→ **WHAT IS EXPECTED**:
Select the lines of the records containing the word "done" and list them.

....................

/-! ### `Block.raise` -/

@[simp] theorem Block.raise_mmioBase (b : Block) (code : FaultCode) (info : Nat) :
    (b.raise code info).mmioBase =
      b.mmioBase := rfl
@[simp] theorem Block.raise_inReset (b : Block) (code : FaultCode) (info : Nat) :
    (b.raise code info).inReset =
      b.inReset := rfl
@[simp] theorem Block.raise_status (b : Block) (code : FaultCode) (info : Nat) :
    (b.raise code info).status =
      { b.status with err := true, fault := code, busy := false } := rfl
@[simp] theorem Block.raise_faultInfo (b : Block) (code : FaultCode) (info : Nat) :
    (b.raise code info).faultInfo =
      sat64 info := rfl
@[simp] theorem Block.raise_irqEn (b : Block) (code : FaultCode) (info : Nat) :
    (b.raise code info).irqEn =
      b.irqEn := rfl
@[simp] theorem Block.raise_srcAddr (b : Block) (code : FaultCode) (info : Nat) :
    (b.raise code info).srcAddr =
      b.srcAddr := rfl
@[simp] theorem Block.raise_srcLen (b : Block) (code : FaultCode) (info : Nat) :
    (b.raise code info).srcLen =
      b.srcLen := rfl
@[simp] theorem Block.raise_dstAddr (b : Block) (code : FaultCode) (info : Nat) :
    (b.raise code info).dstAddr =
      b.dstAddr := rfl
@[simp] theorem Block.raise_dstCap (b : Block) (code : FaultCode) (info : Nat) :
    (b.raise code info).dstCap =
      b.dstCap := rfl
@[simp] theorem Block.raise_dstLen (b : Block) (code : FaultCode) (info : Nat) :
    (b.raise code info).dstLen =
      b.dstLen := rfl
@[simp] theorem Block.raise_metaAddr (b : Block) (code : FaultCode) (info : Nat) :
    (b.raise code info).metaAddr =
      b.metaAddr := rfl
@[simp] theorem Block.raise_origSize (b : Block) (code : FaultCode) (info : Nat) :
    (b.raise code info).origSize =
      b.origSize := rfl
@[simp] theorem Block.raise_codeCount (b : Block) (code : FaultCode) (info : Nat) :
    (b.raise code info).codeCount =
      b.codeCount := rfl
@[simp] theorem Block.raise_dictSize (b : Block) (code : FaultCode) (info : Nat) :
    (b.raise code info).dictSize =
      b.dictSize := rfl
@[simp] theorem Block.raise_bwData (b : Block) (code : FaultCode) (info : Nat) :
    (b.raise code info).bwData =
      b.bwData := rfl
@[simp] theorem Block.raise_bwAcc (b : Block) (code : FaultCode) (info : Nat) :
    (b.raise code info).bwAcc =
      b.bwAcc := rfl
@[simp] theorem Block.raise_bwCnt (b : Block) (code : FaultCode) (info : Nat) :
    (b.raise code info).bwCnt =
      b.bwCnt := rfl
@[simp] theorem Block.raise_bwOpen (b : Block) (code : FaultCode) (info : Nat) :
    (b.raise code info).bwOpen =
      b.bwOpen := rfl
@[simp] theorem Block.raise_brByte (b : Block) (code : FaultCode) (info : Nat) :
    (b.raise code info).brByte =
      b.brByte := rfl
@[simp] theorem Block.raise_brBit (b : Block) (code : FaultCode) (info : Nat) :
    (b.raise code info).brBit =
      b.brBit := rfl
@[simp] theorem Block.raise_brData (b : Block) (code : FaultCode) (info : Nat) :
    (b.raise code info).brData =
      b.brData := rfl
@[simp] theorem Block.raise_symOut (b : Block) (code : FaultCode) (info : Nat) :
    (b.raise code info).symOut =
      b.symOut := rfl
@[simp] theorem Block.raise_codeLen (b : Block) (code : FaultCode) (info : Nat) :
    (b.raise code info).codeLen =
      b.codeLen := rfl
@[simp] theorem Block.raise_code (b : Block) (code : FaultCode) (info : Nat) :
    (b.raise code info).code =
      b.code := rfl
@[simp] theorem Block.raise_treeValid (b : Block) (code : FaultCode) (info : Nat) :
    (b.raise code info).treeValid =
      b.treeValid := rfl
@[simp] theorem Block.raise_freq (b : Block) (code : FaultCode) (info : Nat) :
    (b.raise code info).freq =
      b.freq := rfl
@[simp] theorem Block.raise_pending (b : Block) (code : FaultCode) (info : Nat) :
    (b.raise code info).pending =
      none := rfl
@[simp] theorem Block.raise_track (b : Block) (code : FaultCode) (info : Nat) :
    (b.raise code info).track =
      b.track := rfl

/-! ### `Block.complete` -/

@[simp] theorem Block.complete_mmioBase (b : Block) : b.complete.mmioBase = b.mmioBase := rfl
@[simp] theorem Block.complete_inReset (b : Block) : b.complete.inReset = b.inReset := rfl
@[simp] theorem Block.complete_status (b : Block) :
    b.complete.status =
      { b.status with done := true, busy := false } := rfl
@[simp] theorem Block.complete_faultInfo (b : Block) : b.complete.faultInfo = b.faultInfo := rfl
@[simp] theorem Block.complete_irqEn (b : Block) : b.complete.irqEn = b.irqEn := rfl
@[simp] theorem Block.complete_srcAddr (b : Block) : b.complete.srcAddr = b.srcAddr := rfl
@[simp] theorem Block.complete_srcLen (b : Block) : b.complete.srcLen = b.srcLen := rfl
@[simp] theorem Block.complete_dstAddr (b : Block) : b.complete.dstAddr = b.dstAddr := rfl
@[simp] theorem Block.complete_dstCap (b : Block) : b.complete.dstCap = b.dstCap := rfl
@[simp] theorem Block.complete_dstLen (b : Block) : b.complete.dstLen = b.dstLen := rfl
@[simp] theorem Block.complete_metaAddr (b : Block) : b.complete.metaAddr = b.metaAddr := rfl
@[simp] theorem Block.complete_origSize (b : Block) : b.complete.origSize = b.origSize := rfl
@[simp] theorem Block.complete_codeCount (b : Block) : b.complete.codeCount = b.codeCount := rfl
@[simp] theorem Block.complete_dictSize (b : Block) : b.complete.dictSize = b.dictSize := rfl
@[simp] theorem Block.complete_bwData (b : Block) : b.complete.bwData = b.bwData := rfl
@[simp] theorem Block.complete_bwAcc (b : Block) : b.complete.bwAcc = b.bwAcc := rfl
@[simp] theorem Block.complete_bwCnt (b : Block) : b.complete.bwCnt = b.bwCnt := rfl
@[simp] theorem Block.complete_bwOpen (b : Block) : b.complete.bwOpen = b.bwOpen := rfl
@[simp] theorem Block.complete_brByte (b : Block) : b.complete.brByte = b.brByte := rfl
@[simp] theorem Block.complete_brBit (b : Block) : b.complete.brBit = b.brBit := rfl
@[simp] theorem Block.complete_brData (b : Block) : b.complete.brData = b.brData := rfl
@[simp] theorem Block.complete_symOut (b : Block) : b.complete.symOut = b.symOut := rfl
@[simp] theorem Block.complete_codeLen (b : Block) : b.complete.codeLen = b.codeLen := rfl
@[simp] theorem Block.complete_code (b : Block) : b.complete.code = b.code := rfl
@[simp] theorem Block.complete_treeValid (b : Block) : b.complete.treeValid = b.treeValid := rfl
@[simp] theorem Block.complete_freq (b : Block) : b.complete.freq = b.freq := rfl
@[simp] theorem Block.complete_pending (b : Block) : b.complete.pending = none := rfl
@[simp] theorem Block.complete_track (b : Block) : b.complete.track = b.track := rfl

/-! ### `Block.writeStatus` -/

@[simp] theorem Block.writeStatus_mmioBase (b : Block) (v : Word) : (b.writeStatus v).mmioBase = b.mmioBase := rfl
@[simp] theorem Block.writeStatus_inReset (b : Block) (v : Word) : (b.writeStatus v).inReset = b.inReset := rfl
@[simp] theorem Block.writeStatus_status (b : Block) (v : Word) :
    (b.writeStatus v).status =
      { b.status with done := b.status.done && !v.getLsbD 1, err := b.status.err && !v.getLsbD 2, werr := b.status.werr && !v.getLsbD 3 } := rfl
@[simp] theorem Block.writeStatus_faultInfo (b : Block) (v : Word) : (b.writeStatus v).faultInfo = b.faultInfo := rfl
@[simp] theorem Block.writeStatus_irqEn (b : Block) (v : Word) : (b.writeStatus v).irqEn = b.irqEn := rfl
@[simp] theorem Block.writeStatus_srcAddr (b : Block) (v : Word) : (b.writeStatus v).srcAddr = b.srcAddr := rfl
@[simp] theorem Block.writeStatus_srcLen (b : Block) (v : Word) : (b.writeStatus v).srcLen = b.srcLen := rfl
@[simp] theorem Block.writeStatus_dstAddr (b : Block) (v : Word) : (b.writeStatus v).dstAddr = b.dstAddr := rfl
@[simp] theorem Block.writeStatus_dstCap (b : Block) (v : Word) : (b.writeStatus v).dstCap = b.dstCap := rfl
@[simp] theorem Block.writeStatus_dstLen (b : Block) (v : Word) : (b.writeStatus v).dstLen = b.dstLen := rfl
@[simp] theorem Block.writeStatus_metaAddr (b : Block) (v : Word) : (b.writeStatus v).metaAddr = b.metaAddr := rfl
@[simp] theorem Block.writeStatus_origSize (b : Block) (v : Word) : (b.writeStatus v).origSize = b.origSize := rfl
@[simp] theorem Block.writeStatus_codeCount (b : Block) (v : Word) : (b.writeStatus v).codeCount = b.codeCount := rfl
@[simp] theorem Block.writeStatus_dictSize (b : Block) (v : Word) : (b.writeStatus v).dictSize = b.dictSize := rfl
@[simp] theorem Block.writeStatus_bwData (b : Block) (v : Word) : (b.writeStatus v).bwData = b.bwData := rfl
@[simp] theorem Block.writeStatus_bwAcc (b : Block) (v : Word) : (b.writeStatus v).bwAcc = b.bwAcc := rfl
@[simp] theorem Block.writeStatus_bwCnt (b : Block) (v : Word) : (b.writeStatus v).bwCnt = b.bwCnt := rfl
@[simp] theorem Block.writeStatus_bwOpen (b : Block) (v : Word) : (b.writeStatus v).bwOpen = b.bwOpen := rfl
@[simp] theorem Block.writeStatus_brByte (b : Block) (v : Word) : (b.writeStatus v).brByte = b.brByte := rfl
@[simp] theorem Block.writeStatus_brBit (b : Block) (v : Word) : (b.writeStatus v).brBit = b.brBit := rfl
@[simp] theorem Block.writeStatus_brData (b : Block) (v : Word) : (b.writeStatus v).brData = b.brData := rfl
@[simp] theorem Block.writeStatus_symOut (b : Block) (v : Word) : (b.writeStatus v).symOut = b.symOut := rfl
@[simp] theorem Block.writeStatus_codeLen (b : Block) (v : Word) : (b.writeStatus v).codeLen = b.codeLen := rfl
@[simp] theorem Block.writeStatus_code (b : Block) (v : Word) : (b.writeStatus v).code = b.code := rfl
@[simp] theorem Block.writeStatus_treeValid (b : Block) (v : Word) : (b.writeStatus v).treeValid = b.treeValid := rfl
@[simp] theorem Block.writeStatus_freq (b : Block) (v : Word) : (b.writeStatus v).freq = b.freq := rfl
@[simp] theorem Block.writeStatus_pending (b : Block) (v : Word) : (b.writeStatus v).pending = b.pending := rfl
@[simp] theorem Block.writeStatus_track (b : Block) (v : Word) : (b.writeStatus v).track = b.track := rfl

....................

→ **SOLVED EXERCISE**:
      { b.status with done := true, busy := false } := rfl
      { b.status with done := b.status.done && !v.getLsbD 1, err := b.status.err && !v.getLsbD 2, werr := b.status.werr && !v.getLsbD 3 } := rfl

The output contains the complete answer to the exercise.